Additionally, Clarke’s analysis includes all intrathoracic elective procedures, as opposed to our study’s population, consisting entirely of lung cancer patients. It is clear from prior work [5] that cancer diagnoses confer additional risk of persistent opioid usage, as compared to non-cancer patients undergoing elective operations [4]. A wide-ranging analysis of curative-intent cancer patients by Lee et al. [5] concluded a rate of more than 10% new persistent opioid usage, substantially higher than prior studies and comparable to our figure of 14% for lung resection patients.
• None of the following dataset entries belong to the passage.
theorem State.loupeClose_keeps {s₀ s : State} (h : Keeps s₀ s) {cover} :
    Keeps s₀ (s.loupeClose cover) := by
  unfold State.loupeClose
  with_reducible repeat'
    first
    | assumption | refine State.countZero_keeps ?_ | refine State.setLup_keeps ?_
    | refine State.takeVerdict_keeps ?_ | fail_if_no_progress refine Keeps.fields ?_ rfl rfl | split

theorem State.ssbRefuse_keeps {s₀ s : State} (h : Keeps s₀ s) {entries idx} :
    Keeps s₀ (s.ssbRefuse entries idx).st := by
  exact State.stick_keeps h

theorem State.setRun_keeps {s₀ s : State} (h : Keeps s₀ s) {ref f} :
    Keeps s₀ (s.setRun ref f) := by
  unfold State.setRun
  with_reducible repeat' first | assumption | fail_if_no_progress refine Keeps.fields ?_ rfl rfl | split

theorem State.keepFirst_keeps {s₀ s : State} (h : Keeps s₀ s) {t} :
    Keeps s₀ (s.keepFirst t) := by
  unfold State.keepFirst
  with_reducible repeat'
    first
    | assumption | refine State.putPair_keeps ?_ | refine State.putReg_keeps ?_
    | fail_if_no_progress refine Keeps.fields ?_ rfl rfl | split

theorem State.firstTile_keeps {s₀ s : State} (h : Keeps s₀ s) {t} :
    Keeps s₀ (s.firstTile t) := by
  unfold State.firstTile
  with_reducible repeat'
    first
    | assumption | refine State.keepFirst_keeps ?_ | refine State.notifyRas_keeps ?_ | refine State.stick_keeps ?_
    | fail_if_no_progress refine Keeps.fields ?_ rfl rfl | split

theorem State.applyEffects_keeps {s₀ s : State} (h : Keeps s₀ s) {rerun e} :
    Keeps s₀ (s.applyEffects rerun e) := by
  unfold State.applyEffects
  with_reducible repeat'
    first
    | assumption | refine State.stores_keeps ?_ | refine State.sticks_keeps ?_ | refine State.bumps_keeps ?_
    | refine State.firstTile_keeps ?_ | refine State.loupeReports_keeps ?_ | refine Keeps.foldl ?_ ?_ _ | lift_lets
    | (intro x; refine Keeps.cut (s₀ := s₀) (s := x) ?_ ?_; rotate_left; clear_value x; intro _; rotate_left; subst x) | fail_if_no_progress refine Keeps.fields ?_ rfl rfl | intro _ | split | (dsimp +zetaDelta only; split)

theorem State.charge_keeps {s₀ s : State} (h : Keeps s₀ s) {ref e} :
    Keeps s₀ (s.charge ref e) := by
  unfold State.charge
  with_reducible repeat'
    first
    | assumption | refine State.setRun_keeps ?_ | refine State.applyEffects_keeps ?_
    | fail_if_no_progress refine Keeps.fields ?_ rfl rfl | split

theorem State.failRun_keeps {s₀ s : State} (h : Keeps s₀ s) {ref} :
    Keeps s₀ (s.failRun ref) := by
  unfold State.failRun
  with_reducible repeat'
    first
    | assumption | refine State.charge_keeps ?_ | refine State.setRun_keeps ?_
    | fail_if_no_progress refine Keeps.fields ?_ rfl rfl | split

theorem State.countMeta_keeps {s₀ s : State} (h : Keeps s₀ s) {n} :
    Keeps s₀ (s.countMeta n) := by
  unfold State.countMeta
  with_reducible repeat'
    first
    | assumption | refine State.stick_keeps ?_ | refine State.bump_keeps ?_ | lift_lets
    | (intro x; refine Keeps.cut (s₀ := s₀) (s := x) ?_ ?_; rotate_left; clear_value x; intro _; rotate_left; subst x) | fail_if_no_progress refine Keeps.fields ?_ rfl rfl | intro _ | split | (dsimp +zetaDelta only; split)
A longer term follow-up of Clarke’s analysis to report ongoing opioid therapy at 180, 270, and 365 days after surgery found that while only 0.4% of the patients continued receiving opioid prescriptions one year after surgery, the highest risk of persistent opioid use occurred after open (1.7% [CI 1.2% to 2.3%]) and minimally invasive (1.3% [CI 0.6% to 2.5%]) lung resection procedures [3].
Lung resection patients confer pain management challenges due to both disease process and surgical approach. Cancer patients confer a higher risk of persistent opioid usage, which is enhanced by adjuvant therapy, found to be the only variable significantly associated with new persistent opioid usage across all cancer procedures [5]. This is consistent with our analysis identifying adjuvant therapy as the strongest risk factor for new persistent opioid usage after lung resection (OR 2.19 [CI 1.75 to 2.75]). Definitive chemoradiation has demonstrated a 33% rate of new persistent opioid usage [14], and this may be due to the agents themselves and associated neurotoxicity [10–13]. Adjuvant therapy may also present a psychological, emotional, and physical challenge when compounded with recovery from the index surgical operation. We did not find neoadjuvant therapy to be a risk factor for persistent usage (p=0.338), suggesting the effects of adjuvant chemotherapy on opioid usage may be additive or synergistic with surgical morbidity.
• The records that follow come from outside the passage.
theorem State.markUnreach_keeps {s₀ s : State} (h : Keeps s₀ s) {dst plane} :
    Keeps s₀ (s.markUnreach dst plane) := by
  unfold State.markUnreach
  with_reducible repeat'
    first
    | assumption | refine State.peerLost_keeps ?_ | lift_lets
    | (intro x; refine Keeps.cut (s₀ := s₀) (s := x) ?_ ?_; rotate_left; clear_value x; intro _; rotate_left; subst x) | fail_if_no_progress refine Keeps.fields ?_ rfl rfl | intro _ | split | (dsimp +zetaDelta only; split)

theorem State.resendTrans_keeps {s₀ s : State} (h : Keeps s₀ s) {t tries} :
    Keeps s₀ (s.resendTrans t tries) := by
  unfold State.resendTrans
  with_reducible repeat'
    first
    | assumption | refine State.sendTrans_keeps ?_ | fail_if_no_progress refine Keeps.fields ?_ rfl rfl

theorem State.resendReturned_keeps {s₀ s : State} (h : Keeps s₀ s) {b} :
    Keeps s₀ (s.resendReturned b) := by
  unfold State.resendReturned
  with_reducible repeat'
    first
    | assumption | refine State.sendPacket_keeps ?_ | refine State.resendTrans_keeps ?_ | lift_lets
    | (intro x; refine Keeps.cut (s₀ := s₀) (s := x) ?_ ?_; rotate_left; clear_value x; intro _; rotate_left; subst x) | fail_if_no_progress refine Keeps.fields ?_ rfl rfl | intro _ | split | (dsimp +zetaDelta only; split)

theorem State.countTimeout_keeps {s₀ s : State} (h : Keeps s₀ s) {dst plane} :
    Keeps s₀ (s.countTimeout dst plane) := by
  unfold State.countTimeout
  with_reducible repeat'
    first
    | assumption | refine State.markUnreach_keeps ?_ | lift_lets
    | (intro x; refine Keeps.cut (s₀ := s₀) (s := x) ?_ ?_; rotate_left; clear_value x; intro _; rotate_left; subst x) | fail_if_no_progress refine Keeps.fields ?_ rfl rfl | intro _ | split | (dsimp +zetaDelta only; split)

theorem State.takeStation_keeps {s₀ s : State} (h : Keeps s₀ s) {station manager} :
    Keeps s₀ (s.takeStation station manager) := by
  unfold State.takeStation
  with_reducible repeat'
    first
    | assumption | refine State.say_keeps ?_ | fail_if_no_progress refine Keeps.fields ?_ rfl rfl

theorem State.assignStation_keeps {s₀ s : State} (h : Keeps s₀ s) {station manager} :
    Keeps s₀ (s.assignStation station manager) := by
  unfold State.assignStation
  with_reducible repeat'
    first
    | assumption | refine State.takeStation_keeps ?_ | refine State.say_keeps ?_ | refine State.stick_keeps ?_
    | lift_lets
    | (intro x; refine Keeps.cut (s₀ := s₀) (s := x) ?_ ?_; rotate_left; clear_value x; intro _; rotate_left; subst x) | fail_if_no_progress refine Keeps.fields ?_ rfl rfl | intro _ | split | (dsimp +zetaDelta only; split)

theorem State.guardRelease_keeps {s₀ s : State} (h : Keeps s₀ s) :
    Keeps s₀ (s.guardRelease) := by
  unfold State.guardRelease
  with_reducible repeat'
    first
    | assumption | refine State.refill_keeps ?_ | lift_lets
    | (intro x; refine Keeps.cut (s₀ := s₀) (s := x) ?_ ?_; rotate_left; clear_value x; intro _; rotate_left; subst x) | fail_if_no_progress refine Keeps.fields ?_ rfl rfl | intro _ | split | (dsimp +zetaDelta only; split)

theorem State.claimHalf_keeps {s₀ s : State} (h : Keeps s₀ s) {ref half} :
    Keeps s₀ (s.claimHalf ref half) := by
  unfold State.claimHalf
  with_reducible repeat'
    first
    | assumption | refine State.setRun_keeps ?_ | fail_if_no_progress refine Keeps.fields ?_ rfl rfl | split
Much of the pain-generating morbidity from lung resection is from the incision(s) made during the operation. The two most common approaches which are compared in this analysis are a traditional thoracotomy versus a VATS approach. While existing data detail a variety of elective and curative-intent surgery on non-cancer and cancer patients of varying morbidity, thoracic lung resection through a thoracotomy is associated with significant pain-related morbidity. Prior studies have shown that 40–80% of patients may develop post-thoracotomy pain syndrome, with significant disruption to daily living [16,17] and increased use of pain medication [17,18]. It has additionally been shown that post-thoracotomy pain is often neuropathic and does not respond well to opioids [18–20]. These figures put into perspective why over 17% of lung resection patients undergoing thoracotomy in our analysis may still be using opioids 90–180 days following surgery, well beyond the period during which acute pain should have resolved. In our cohort we only found a 1.6% rate of documented post-thoracotomy pain syndrome, though this may be underestimated since we excluded patients who died, went to home hospice, or had a hospital stay beyond 30 days, and not all cases may have been captured through insurance claims. A large systematic review investigating the incidence of severe chronic pain at 3 and 6 months after thoracotomy found rates of approximately 50%, and these reported rates have remained largely unchanged since the 1990s [15], suggesting that despite an array of pain management strategies, postsurgical thoracotomy pain remains a challenge. While our data captured a 17.1% rate of persistent opioid usage in patients following thoracotomy, we may not have captured additional patients with chronic pain managed through non-opioid therapies.
With these concerns in mind, VATS has popularized as an alternate approach. Multiple observational studies have demonstrated benefit of VATS over thoracotomy in postoperative recovery, lung function, and perioperative morbidity [21–24], but multicenter, prospective, randomized evidence is sparse. Regarding postoperative pain specifically, two randomized controlled trials in Europe found that VATS was associated with less postoperative pain and better quality of life as measured by multiple metrics [25–26]. Our data support these findings, as undergoing thoracotomy rather than VATS conferred a greater than 50% risk of persistent opioid usage on multivariable analysis of our cohort.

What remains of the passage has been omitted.